So, immediately after discussing my dispute with Click, Goldman 1) says I don’t provide evidence (even though I do have some non-conclusive evidence), 2) brings up in-game tactics (which aren’t related to the debate), 3) doesn’t seem to think managers meaningfully help players when it comes to the human side of managing, but 4) then says they can meaningfully help individual players when it comes to the human side of managing. Huh?

There are other parts that just struck me as off. In fact, the time Goldman first mentioned my book seemed a bit off. Goldman said I wrote my book in response to Click’s Prospectus work.

Wait, what? That’s news to me. Phil Birnbaum first presented his work at a 2005 SABR convention, and that was my big inspiration, not Click. I’d already finished my first wave of research before coming across Click. Frankly, Click’s study was always something of a weird adjunct upon work I’d already done. I knew I had to come to discuss it, but it was off my focus.

There’s one last bit dealing with Click. (Maybe this is too much on Click, but since Goldman implies Click inspired my book, I feel the need to clarify some points). In my book, I noted Click’s study and commented: “I have an admitted bias: I believe managers matter. To convince me otherwise would take more than an equation, no matter how brilliant its math. I need a clear and coherent argument based on thoughts instead of double regression studies and metrics. It takes words, not numbers, to convince me otherwise.”

Goldman calls me out on this, saying “Jaffe tries to have it both ways, insisting that managers are about human interactions and not equations, but then offering his own equations in defense of managers.”

Here’s the thing: I wasn’t opposed to a mathematical formula for managers, just that I’d like more than just a formula by itself. Click just spent a page presenting his study, stating the results from his R-squared test and moving on. If you’re going to convince that Click’s right, I need more than the math. It’s not either/or. It’s not math or an explanation, but math and an explanation. Click only gives the math, so I have trouble being convinced.

In my work, I tried to have both: give numbers, and give numbers I could explain and understand.
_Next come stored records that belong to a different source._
-- ==== Sys2Proof/Machine/Stop.lean ====
section
/-! DEFINITION. The Whistle (R386 to R398): raising, release, the output enables and supervision. -/

namespace Sys2Proof.Machine

def State.setStop (s : State) (f : StopSt → StopSt) : State := { s with stop := f s.stop }

/-- A control block leaves a port that is UP (R470, R471). -/
def State.ctlSend (s : State) (p code content : Nat) : State :=
  if s.f (BXL_Pp_STATUS_LINK p) = 2 then { s with bxl := { s.bxl with ctl := s.bxl.ctl ++ [(p, code, content % 2 ^ 48)] } }
  else s

/-- The sources that are levels and asserted now, as bit and reason (R388). -/
def State.levelSources (s : State) : List (Nat × Nat) :=
  (if s.on REF_STOP_STATUS_PIN_A then [] else [(0, 1)]) ++ (if s.on REF_STOP_STATUS_PIN_B then [] else [(1, 2)]) ++
    (if s.stop.mismatch = [] then [] else [(3, 6)]) ++
    (if s.on PWR_STATUS_PWRFAIL && s.on REF_STOP_CFG_PWRFAIL_STOP then [(4, 7)] else [])

def sourceBits (l : List (Nat × Nat)) : Nat := l.foldl (fun b p => b ||| 2 ^ p.1) 0
def lowestReason (l : List (Nat × Nat)) : Nat := l.foldl (fun r p => min r p.2) 255

/-- ARG0 of a stop record (R544). -/
def State.stopArg (s : State) (reason sources origin : Nat) : Nat :=
  s.f REF_STOP_ID_STOP_ID + reason * 2 ^ 32 + sources * 2 ^ 40 + origin * 2 ^ 48

/-- The origin sends STOP three times on both ports, and STOPINFO to every member (R487). -/
def State.stopSpread (s : State) (reason stamp : Nat) : State :=
  if s.bxlUp = false ∨ s.inStack = false then s
  else
    let id := s.f REF_STOP_ID_STOP_ID
    let c := id + reason * 2 ^ 32 + s.pos' * 2 ^ 40
    let s := [0, 0, 0].foldl (fun s _ => (s.ctlSend 0 2 c).ctlSend 1 2 c) s
    let s := s.setStop (fun x => { x with seen := (s.pos', id) :: x.seen })
    s.others.foldl (fun s p => s.bxlSend p 0x0A 0
      (leBytes 4 id ++ leBytes 1 reason ++ leBytes 1 s.pos' ++ leBytes 2 0 ++ leBytes 8 stamp)) s

/-- The latch sets (R388, R390): outputs fall, STOP_ID advances and is recorded, the latch edge is stamped, the stack, RAD
and MCH learn of it, a record is staged and the notice sent. `own` says that this member is the origin. -/
def State.latchSet (s : State) (l : List (Nat × Nat)) (origin : Nat) (own : Bool) : State :=
  let sources := sourceBits l
  let reason := lowestReason l
  let s := (((s.setF REF_STOP_STATUS_LATCHED 1).setF REF_STOP_STATUS_SOURCES sources).setF REF_STOP_STATUS_REASON reason).setF
    REF_STOP_STATUS_ORIGIN origin
  let s := ((s.setF REF_STOP_STATUS_ARMED 0).setF REF_FENCE_EN_EN 0).setF REF_PWEN_EN_EN 0
  let s := s.setStop (fun x => { x with arm := 0, latchedAt := some s.tim.edges })
  let s := (s.incW REF_STOP_ID_STOP_ID).inc REF_STOP_STAT_STOPS
  let id := s.f REF_STOP_ID_STOP_ID
  let stamp := s.stampWord 0
  let s := (s.setF REF_STOP_LOCAL_TIME_STAMP stamp).setF REF_STOP_TIME_STAMP stamp
  let b := leBytes 4 id ++ leBytes 8 stamp
  let s := s.copyAB (0x04006A0000 + id % 2 * 16) (0x0400C00000 + id % 2 * 16) (b ++ leBytes 4 (crc32c b))
  let s := if own then s.stopSpread reason stamp else s
  let s := s.radStop.mchStop
  let s := s.stage 0x0202 [s.stopArg reason sources origin, stamp]
  if s.on REF_STOP_NOTICE_EN then
    s.notice (ep iREF 0) (s.f REF_STOP_NOTICE_EP) (s.f REF_STOP_NOTICE_TAG)
      (id * 2 ^ 32 + 0x01 * 2 ^ 16 + reason * 2 ^ 8 + origin * 16 + sources % 16) false
  else s

/-- A raise (R388): a source within the tick in which the latch set joins it; a later one while latched is counted,
recorded, and clears ARMED (R394); otherwise the latch sets, with every source asserted now. -/
def State.stopRaise (s : State) (src reason origin : Nat) (own : Bool) : State :=
  let reason := if src = 5 ∨ src = 6 then max reason 0x10 else reason
  if s.stopped = false then s.latchSet ((src, reason) :: s.levelSources) origin own
  else if s.stop.latchedAt = some s.tim.edges then
    (s.setF REF_STOP_STATUS_SOURCES (s.f REF_STOP_STATUS_SOURCES ||| 2 ^ src)).setF REF_STOP_STATUS_REASON
      (min reason (s.f REF_STOP_STATUS_REASON))
  else
    let s := s.setStop (fun x => { x with
      arm := if x.arm = 1 then 3 else x.arm, raisedAt := some s.tim.edges, lastRaise := (src, reason) })
    let s := (s.setF REF_STOP_STATUS_ARMED 0).inc REF_STOP_STAT_RAISES
    s.stage 0x0203 [s.stopArg reason (2 ^ src) origin, s.f REF_STOP_TIME_STAMP]

/-- A stop of this member's own. -/
def State.raise (s : State) (src reason : Nat) : State := s.stopRaise src reason s.pos' true

/-! ### Inputs and supervision -/

/-- The two inputs are compared (R396). -/
def State.pinsCompare (s : State) : State :=
  let differ := s.on REF_STOP_STATUS_PIN_A != s.on REF_STOP_STATUS_PIN_B
  s.setStop (fun x => { x with disagree := if differ then some (x.disagree.getD s.tim.edges) else none })

/-- STOP input p (0 A, 1 B) is low, or was low for `width` tenths of a nanosecond and is high (R386, R387). Between 0 and
2 ns a pulse may or may not set the latch: free. -/
def State.stopInput (s : State) (p : Nat) (level : Bool) (width : Nat) : State :=
  let r := if p = 0 then REF_STOP_STATUS_PIN_A else REF_STOP_STATUS_PIN_B
  let was := s.on r
  let set := (s.setF r (b2n level)).pinsCompare
  if was = false then set
  else if level = false then set.raise (p % 2) (1 + p % 2)
  else if 20 ≤ width then set.raise (p % 2) (1 + p % 2)
  else if width = 0 then set
  else
    let c := set.free 1
    if c.1 = 1 then c.2.raise (p % 2) (1 + p % 2) else c.2

/-- The levels the FENCE and PWEN contacts are commanded to (R386). -/
def State.outLevels (s : State) : Nat :=
  if s.stopped then 0 else s.f REF_FENCE_EN_EN + s.f REF_PWEN_EN_EN * 2 ^ 16

/-- The levels read back: as commanded, but for the outputs that differ (R397). -/
def State.outRead (s : State) : Nat := s.stop.mismatch.foldl (fun v o => v ^^^ 2 ^ o) s.outLevels

/-- An output's read-back has differed for more than 1 µs (R397), or agrees again. -/
def State.readback (s : State) (o : Nat) (differs : Bool) : State :=
  let rest := s.stop.mismatch.filter (· != o)
  if 20 ≤ o then s
  else if differs = false then s.setStop (fun x => { x with mismatch := rest })
  else
    let s := s.setStop (fun x => { x with mismatch := o :: rest })
    (s.stage 0x0205 [o]).raise 3 6

/-- The inputs have disagreed for more than DISAGREE_MS (R396). -/
def State.disagree (s : State) : State :=
  match s.stop.disagree with
  | none => s
  | some t =>
    if s.tim.edges ≤ t + s.f REF_STOP_CFG_DISAGREE_MS * 100000 then s
    else
      let pins := s.f REF_STOP_STATUS_PIN_A + s.f REF_STOP_STATUS_PIN_B * 2
      let s := (s.setF REF_STOP_STATUS_DISAGREE 1).setStop (fun x => { x with disagree := none })
      let s := s.stage 0x0204 [pins]
      if s.on REF_STOP_NOTICE_EN then
        s.notice (ep iREF 0) (s.f REF_STOP_NOTICE_EP) (s.f REF_STOP_NOTICE_TAG)
          (s.now % 2 ^ 32 * 2 ^ 32 + 0x02 * 2 ^ 16 + pins) false
      else s

/-! ### Release (R394, R395) -/

/-- Whether this member is ready: both inputs high, no REF source asserted, PWRFAIL not asserted. -/
def State.stopReady (s : State) : Bool :=
  s.on REF_STOP_STATUS_PIN_A && s.on REF_STOP_STATUS_PIN_B && decide (s.stop.mismatch = []) && s.ist iMCH != 5 &&
    s.f BXL_STATUS_STATE != 3 && !s.on PWR_STATUS_PWRFAIL

/-- A member that stays latched raises anew, which latches every member again. -/
def State.relatch (s : State) : State :=
  let l := s.levelSources ++ (if s.stop.raisedAt = some s.tim.edges then [s.stop.lastRaise] else []) ++
    (if s.ist iMCH = 5 ∨ s.f BXL_STATUS_STATE = 3 then [(3, 4)] else [])
  s.latchSet (if l = [] then [(4, 7)] else l) s.pos' true

/-- RELEASE at one member: it clears its latch if it is still ready and no raise came in this cycle. -/
def State.releaseHere (s : State) : Nat × State :=
  if s.stopped = false then (cOK, s)
  else if s.stopReady = false ∨ s.stop.raisedAt = some s.tim.edges then (cSTOPPED, s.relatch)
  else
    let s := (s.setF REF_STOP_STATUS_LATCHED 0).setF REF_STOP_STATUS_ARMED 0
    (cOK, (s.setStop (fun x => { x with releaseSeq := (x.releaseSeq + 1) % 256, latchedAt := none })).radUnstop)

/-- ARM or RELEASE ends. -/
def State.stopDone (s : State) (status : Nat) : State :=
  (s.setF REF_STOP_CMD_BUSY 0).setF REF_STOP_CMD_STATUS status

/-- Every member has answered. -/
def State.stopAnswered (s : State) : State :=
  if s.on REF_STOP_CMD_BUSY = false ∨ s.stop.asked ≠ [] then s
  else if s.stop.releasing then s.stopDone (if s.stop.notReady then cSTOPPED else cOK)
  else if s.stop.notReady || !s.stopReady then s.stopDone cSTOPPED
  else
    (s.setF REF_STOP_STATUS_ARMED 1).setStop (fun x => { x with arm := 1, armedAt := s.tim.edges }) |>.stopDone cOK

/-- A member's answer to ARM or RELEASE. -/
def State.stopAnswer (s : State) (pos status : Nat) : State :=
  if s.on REF_STOP_CMD_BUSY = false ∨ s.stop.asked.contains pos = false then s
  else (s.setStop (fun x => { x with
    asked := x.asked.filter (· != pos), notReady := x.notReady || status != cOK })).stopAnswered

/-- A CONTROL message of the release (R479). -/
def State.stopControl (s : State) (dst op status : Nat) : State :=
  s.bxlSend dst 0x0B 0 (leBytes 1 op ++ leBytes 1 s.pos' ++ leBytes 1 status ++ leBytes 1 0)

/-- The stack is asked, or told. -/
def State.stopAsk (s : State) (release bad : Bool) (op : Nat) : State :=
  let o := if s.inStack then s.others else []
  let s := s.setF REF_STOP_CMD_BUSY 1
  let s := s.setStop (fun x => { x with releasing := release, asked := o, notReady := bad })
  (o.foldl (fun s p => s.stopControl p op 0) s).stopAnswered

/-- ARM (R394). -/
def State.stopArm (s : State) : State :=
  if s.stopped = false then s.stopDone cBUSY
  else if s.stopReady = false then s.stopDone cSTOPPED
  else s.stopAsk false false 3

/-- The window of 1 s after ARM. -/
def stopWindow : Nat := 100000000

/-- RELEASE (R394): taken while armed and within the window, its last cycle included. -/
def State.stopRelease (s : State) : State :=
  let e := s.tim.edges
  let inTime := decide (e ≤ s.stop.armedAt + stopWindow)
  if s.stop.arm = 3 ∧ s.stop.raisedAt = some e then
    (s.relatch.setStop (fun x => { x with arm := 0 })).stopDone cSTOPPED
  else if (s.stop.arm = 1 ∨ s.stop.arm = 2) ∧ inTime = true then
    let s := (s.setStop (fun x => { x with arm := 0 })).setF REF_STOP_STATUS_ARMED 0
    let r := s.releaseHere
    r.2.stopAsk true (r.1 != cOK) 5
  else if s.stop.arm = 1 ∨ s.stop.arm = 2 then
    ((s.setStop (fun x => { x with arm := 2 })).setF REF_STOP_STATUS_ARMED 0).stopDone cTIMEOUT
  else s.stopDone cBUSY

def aStopCmd : Nat := 0x020002041C

/-- A write of REF_STOP_CMD (R34, R394). -/
def State.stopCmdWrite (s : State) (req value : Nat) : Nat × State :=
  let op := value % 4
  if op ≠ 1 ∧ op ≠ 2 then s.regRefuse iREF aStopCmd req cRANGE
  else if s.captain = false then s.regRefuse iREF aStopCmd req cNOT_OWNER
  else if s.on REF_STOP_CMD_BUSY then s.regRefuse iREF aStopCmd req cBUSY
  else
    let s := s.setF REF_STOP_CMD_OP op
    (cOK, if op = 1 then s.stopArm else s.stopRelease)

/-- A write of an output enable (R386, R390). -/
def State.enableWrite (s : State) (req base value : Nat) : Nat × State :=
  if s.stopped then s.regRefuse iREF base req cSTOPPED else s.regW iREF req base value

/-- A write of REF_STOP_RAISE (R388). -/
def State.raiseWrite (s : State) (value : Nat) : Nat × State := (cOK, s.raise 6 (value % 256))

def State.stopRegWrite (s : State) (req isl base value : Nat) : Option (Nat × State) :=
  if isl ≠ iREF then none
  else
    let o := base - 0x0200020000
    if o = 0x418 then some (s.raiseWrite value)
    else if o = 0x41C then some (s.stopCmdWrite req value)
    else if o = 0x424 ∨ o = 0x42C then some (s.enableWrite req base value)
    else if o = 0x438 then
      some (if tagBad (bits value 47 16) then s.regRefuse iREF base req cRANGE else s.regW iREF req base value)
    else none

def State.stopLive (s : State) (isl base : Nat) : Option Nat :=
  if isl ≠ iREF then none
  else if base = 0x0200020428 then some (s.outRead % 2 ^ 16)
  else if base = 0x0200020430 then some (s.outRead / 2 ^ 16 % 16)
  else none

/-! ### Meanings -/

/-- STOP_INPUT. -/
def execStopInput (p : Nat) (level : Bool) (width : Nat) (s : State) : Res := .next (s.stopInput p level width)

/-- STOP_RAISE. -/
def execStopRaise (req value : Nat) (s : State) : Res := s.regRow iREF req 0x0200020418 4 value (fun s => s.raiseWrite value)

/-- STOP_ARM. -/
def execStopArm (req : Nat) (s : State) : Res := s.regRow iREF req aStopCmd 4 1 (fun s => s.stopCmdWrite req 1)

/-- STOP_RELEASE. -/
def execStopRelease (req : Nat) (s : State) : Res := s.regRow iREF req aStopCmd 4 2 (fun s => s.stopCmdWrite req 2)

/-- STOP_ARM_EXPIRY. -/
def execStopArmExpiry (s : State) : Res :=
  .next (if s.stop.arm = 1 ∧ s.stop.armedAt + stopWindow ≤ s.tim.edges then
    (s.setStop (fun x => { x with arm := 2 })).setF REF_STOP_STATUS_ARMED 0 else s)

/-- DISAGREE. -/
def execDisagree (s : State) : Res := .next s.disagree

/-- READBACK_MISMATCH: an output's read-back differs, or agrees with the commanded level again. -/
def execReadbackMismatch (o : Nat) (differs : Bool) (s : State) : Res := .next (s.readback o differs)

/-- OUTPUT_ENABLE_WRITE: of REF_FENCE_EN, or of REF_PWEN_EN. -/
def execOutputEnableWrite (req : Nat) (pwen : Bool) (value : Nat) (s : State) : Res :=
  s.regRow iREF req (if pwen then 0x020002042C else 0x0200020424) 4 value
    (fun s => s.enableWrite req (if pwen then 0x020002042C else 0x0200020424) value)

/-- WATCHDOG: a REF watchdog expires (R388). -/
def execWatchdog (s : State) : Res := .next (s.raise 3 5)

/-- CONTROL_STOP_ARM: this member answers whether it is ready (R394). -/
def execControlStopArm (m : BxlMsg) (s : State) : Res :=
  .next (s.bxlIn m (fun s => (some cOK, s.stopControl m.src 4 (if s.stopReady then cOK else cSTOPPED))))

/-- STOP_READY: a member's answer reaches the Captain (R394). -/
def execStopReady (m : BxlMsg) (s : State) : Res :=
  .next (s.bxlIn m (fun s => (some cOK, if s.stop.releasing then s else s.stopAnswer m.src (fld m.body 2 1))))

/-- CONTROL_STOP_RELEASE: the member clears its latch if it is still ready; the ACK says which (R394). -/
def execControlStopRelease (m : BxlMsg) (s : State) : Res :=
  .next (s.bxlIn m (fun s => let r := s.releaseHere; (some r.1, r.2)))

/-- STOPINFO: the origin's raise time (R487). -/
def execStopinfo (m : BxlMsg) (s : State) : Res :=
  .next (s.bxlIn m (fun s => (some cOK, if s.stopped && s.f REF_STOP_STATUS_ORIGIN == fld m.body 5 1 % 16
    then s.setF REF_STOP_TIME_STAMP (fld m.body 8 8) else s)))

end Sys2Proof.Machine
end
To be fair, reading what Goldman quotes makes it sound like I was saying its either/or.

There are other points I could mention that don’t deal with the Click section, but some of it is ticky-tack stuff, and this section has gone on long enough. The Click stuff had me the most bewildered.

Dealing with uncertainty

One theme I found particularly jolting and that caught me off guard is Goldman’s belief that managers do have an impact on the way players perform. He even goes so far as to flatly state: “The human element of managing is everything” (italics in the original).

First, I agree. Second, the main appeal of the Birnbaum Database for me was that it put some (imperfect) numbers on the above. But that’s why I was so caught off guard. Steve Goldman is not the first person to criticize my work or methodology. But most others who do it would never write the sentence above about the human element.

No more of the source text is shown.